### DIRECTIONS
The answer must consist only of the lines from the line with "FLT_TEST, R459 -/" to the line with "FLT_STICKY, R459 -/", both included, exactly as they stand below.

### DATA IN THIS EXERCISE
/-! ## Rows -/

/-- Register rows of the GLB block, in map order (R33). -/
def rowsGLB : List RegRow := [
  ⟨0x0010, [], 1, 32, .const 0x0#32, [⟨16, 16, .sta, false⟩, ⟨11, 8, .sta, false⟩, ⟨3, 0, .sta, false⟩], .block, .plain, []⟩, /- GLB_RSTCAUSE, R511 -/
  ⟨0x0014, [], 1, 32, .const 0x0#32, [⟨31, 31, .run, false⟩, ⟨30, 30, .run, false⟩, ⟨7, 0, .run, false⟩], .block, .own, []⟩, /- GLB_RSTCMD, R511 -/
  ⟨0x0020, [], 1, 32, .const 0x02560000#32, [⟨31, 16, .sta, false⟩, ⟨15, 8, .sta, false⟩, ⟨7, 0, .sta, false⟩], .block, .plain, []⟩, /- GLB_PART, R26 -/
  ⟨0x0024, [], 2, 64, .const 0x0#32, [⟨31, 0, .sta, false⟩], .block, .plain, []⟩, /- GLB_SERIAL, R26 -/
  ⟨0x002C, [], 1, 32, .const 0x18100840#32, [⟨31, 24, .sta, false⟩, ⟨20, 16, .sta, false⟩, ⟨11, 8, .sta, false⟩, ⟨7, 0, .sta, false⟩], .block, .plain, []⟩, /- GLB_CAPS, R26 -/
  ⟨0x0030, [], 1, 32, .const 0x0#32, [⟨31, 0, .run, false⟩], .block, .plain, []⟩ /- GLB_SCRATCH, R26 -/]

/-- Register rows of the TBS block, in map order (R33). -/
def rowsTBS1 : List RegRow := [
  ⟨0x0010, [], 1, 32, .const 0x0#32, [⟨0, 0, .cfg, false⟩], .block, .plain, []⟩, /- TBS_CTL, R82 -/
  ⟨0x0014, [], 1, 32, .const 0x0#32, [⟨1, 0, .run, false⟩], .block, .plain, [.rng 1 0 0 2]⟩, /- TBS_SRC, R82 -/
  ⟨0x0018, [], 1, 32, .const 0x0#32, [⟨12, 12, .sta, false⟩, ⟨11, 11, .sta, false⟩, ⟨10, 10, .sta, false⟩, ⟨9, 9, .sta, false⟩, ⟨8, 8, .sta, false⟩, ⟨2, 0, .sta, false⟩], .block, .plain, []⟩, /- TBS_STATE, R82 -/
  ⟨0x001C, [], 3, 72, .const 0x0#32, [⟨31, 0, .sta, false⟩], .block, .view, []⟩, /- TBS_NOW, R82 -/
  ⟨0x0028, [], 3, 72, .const 0x0#32, [⟨31, 0, .run, false⟩], .block, .plain, []⟩, /- TBS_LOAD, R82 -/
  ⟨0x0034, [], 1, 32, .const 0x0#32, [⟨1, 1, .run, false⟩, ⟨0, 0, .run, false⟩], .block, .own, []⟩, /- TBS_CMD, R82 -/
  ⟨0x0038, [], 1, 32, .const 0x000A0060#32, [⟨23, 16, .cfg, false⟩, ⟨15, 0, .cfg, false⟩], .block, .plain, [.nz 23 16, .nz 15 0]⟩, /- TBS_LOCKCFG, R82 -/
  ⟨0x003C, [], 1, 32, .const 0x0#32, [⟨23, 0, .run, false⟩], .block, .plain, []⟩, /- TBS_CABLE, R82 -/
  ⟨0x0040, [], 1, 32, .const 0x00000014#32, [⟨4, 0, .run, false⟩], .block, .plain, [.rng 4 0 10 20]⟩, /- TBS_PSLEW, R82 -/
  ⟨0x0044, [], 1, 32, .const 0x000003E8#32, [⟨19, 0, .run, false⟩], .block, .plain, [.nz 19 0]⟩, /- TBS_FSLEW, R82 -/
  ⟨0x0048, [], 1, 32, .const 0x0#32, [⟨31, 0, .sta, false⟩], .block, .plain, []⟩, /- TBS_FREQ, R82 -/
  ⟨0x004C, [], 1, 32, .const 0x0#32, [⟨31, 0, .run, false⟩], .block, .plain, []⟩, /- TBS_AGE, R82 -/
  ⟨0x0050, [], 1, 32, .const 0x0#32, [⟨31, 0, .sta, false⟩], .block, .plain, []⟩, /- TBS_PHERR, R82 -/
  ⟨0x0054, [], 1, 32, .const 0x0#32, [⟨31, 0, .sta, false⟩], .block, .plain, []⟩, /- TBS_PATH, R82 -/
  ⟨0x0058, [], 1, 32, .const 0x0#32, [⟨15, 0, .sta, false⟩], .block, .plain, []⟩, /- TBS_HOP, R82 -/
  ⟨0x005C, [], 1, 32, .const 0x0#32, [⟨31, 0, .sta, false⟩], .block, .plain, []⟩, /- TBS_HOLD, R82 -/
  ⟨0x0060, [], 1, 32, .const 0x0#32, [⟨2, 2, .lat, false⟩, ⟨1, 1, .lat, false⟩, ⟨0, 0, .lat, false⟩], .block, .plain, []⟩, /- TBS_LATE, R82 -/
  ⟨0x0064, [], 1, 32, .const 0x0#32, [⟨31, 0, .run, false⟩], .block, .plain, [.zeroClears]⟩ /- TBS_LATE_CNT, R82 -/]

/-- Register rows of the TBS block, in map order (R33). -/
def rowsTBS2 : List RegRow := [
  ⟨0x0068, [], 1, 32, .const 0x0#32, [⟨19, 16, .sta, false⟩, ⟨14, 8, .sta, false⟩, ⟨6, 0, .sta, false⟩], .block, .plain, []⟩, /- TBS_LATE_SRC, R82 -/
  ⟨0x006C, [], 3, 72, .const 0x0#32, [⟨31, 0, .sta, false⟩], .block, .plain, []⟩, /- TBS_LATE_DUE, R82 -/
  ⟨0x0078, [], 3, 72, .const 0x0#32, [⟨31, 0, .sta, false⟩], .block, .plain, []⟩, /- TBS_LATE_ARR, R82 -/
  ⟨0x0084, [], 1, 32, .const 0x0#32, [⟨29, 16, .sta, false⟩, ⟨13, 0, .sta, false⟩], .block, .view, []⟩, /- TBS_DUEQ, R82 -/
  ⟨0x0088, [], 1, 32, .const 0x0#32, [⟨23, 0, .sta, false⟩], .block, .plain, []⟩ /- TBS_COLD, R82 -/]

/-- All register rows of the TBS block. -/
def rowsTBS : List RegRow := rowsTBS1 ++ rowsTBS2

/-- Register rows of the FLT block, in map order (R33). -/
def rowsFLT : List RegRow := [
  ⟨0x0010, [], 1, 32, .const 0x0#32, [⟨3, 3, .sta, false⟩, ⟨2, 2, .sta, false⟩, ⟨1, 1, .sta, false⟩, ⟨0, 0, .sta, false⟩], .block, .view, []⟩, /- FLT_STAT, R459 -/
  ⟨0x0014, [], 1, 32, .const 0x0#32, [⟨23, 23, .sta, false⟩, ⟨22, 16, .sta, false⟩, ⟨15, 15, .sta, false⟩, ⟨14, 8, .sta, false⟩, ⟨7, 7, .sta, false⟩, ⟨6, 0, .sta, false⟩], .block, .plain, []⟩, /- FLT_PEND, R459 -/
  ⟨0x0018, [], 1, 32, .const 0x0#32, [⟨6, 0, .run, false⟩], .block, .own, []⟩, /- FLT_ACK, R459 -/
  ⟨0x001C, [], 1, 32, .const 0x0#32, [⟨0, 0, .lat, false⟩], .block, .plain, []⟩, /- FLT_LAT, R459 -/
  ⟨0x0020, [], 1, 32, .const 0x0#32, [⟨6, 0, .sta, false⟩], .block, .plain, []⟩, /- FLT_ACKREF, R459 -/
  ⟨0x0024, [], 1, 32, .const 0x0#32, [⟨0, 0, .run, false⟩], .block, .own, []⟩, /- FLT_TEST, R459 -/
  ⟨0x0028, [], 1, 32, .const 0x0#32, [⟨7, 7, .sta, false⟩, ⟨6, 0, .sta, false⟩], .block, .plain, []⟩, /- FLT_RSTSRC, R459 -/
  ⟨0x002C, [], 1, 32, .const 0x0#32, [⟨31, 0, .run, false⟩], .block, .plain, [.zeroClears]⟩, /- FLT_MERGED, R459 -/
  ⟨0x0040, [(4, 0x4)], 1, 32, .const 0x0#32, [⟨31, 0, .lat, false⟩], .block, .own, []⟩, /- FLT_STICKY, R459 -/
  ⟨0x0050, [(4, 0x4)], 1, 32, .const 0x0#32, [⟨31, 0, .sta, false⟩], .block, .plain, []⟩, /- FLT_CAUSE, R459 -/
  ⟨0x0060, [(16, 0x4)], 1, 32, .tab [0x88880888#32, 0x00008888#32, 0x08888888#32, 0x0#32, 0x88888888#32, 0x00088888#32, 0x00888888#32, 0x00000888#32, 0x00888888#32, 0x0#32, 0x08888888#32, 0x0#32, 0x08888888#32, 0x00888888#32, 0x88888888#32, 0x00888888#32], [⟨31, 0, .sta, false⟩], .block, .plain, []⟩ /- FLT_REACT, R459 -/]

### RESULT FOR THIS TASK
  ⟨0x0024, [], 1, 32, .const 0x0#32, [⟨0, 0, .run, false⟩], .block, .own, []⟩, /- FLT_TEST, R459 -/
  ⟨0x0028, [], 1, 32, .const 0x0#32, [⟨7, 7, .sta, false⟩, ⟨6, 0, .sta, false⟩], .block, .plain, []⟩, /- FLT_RSTSRC, R459 -/
  ⟨0x002C, [], 1, 32, .const 0x0#32, [⟨31, 0, .run, false⟩], .block, .plain, [.zeroClears]⟩, /- FLT_MERGED, R459 -/
  ⟨0x0040, [(4, 0x4)], 1, 32, .const 0x0#32, [⟨31, 0, .lat, false⟩], .block, .own, []⟩, /- FLT_STICKY, R459 -/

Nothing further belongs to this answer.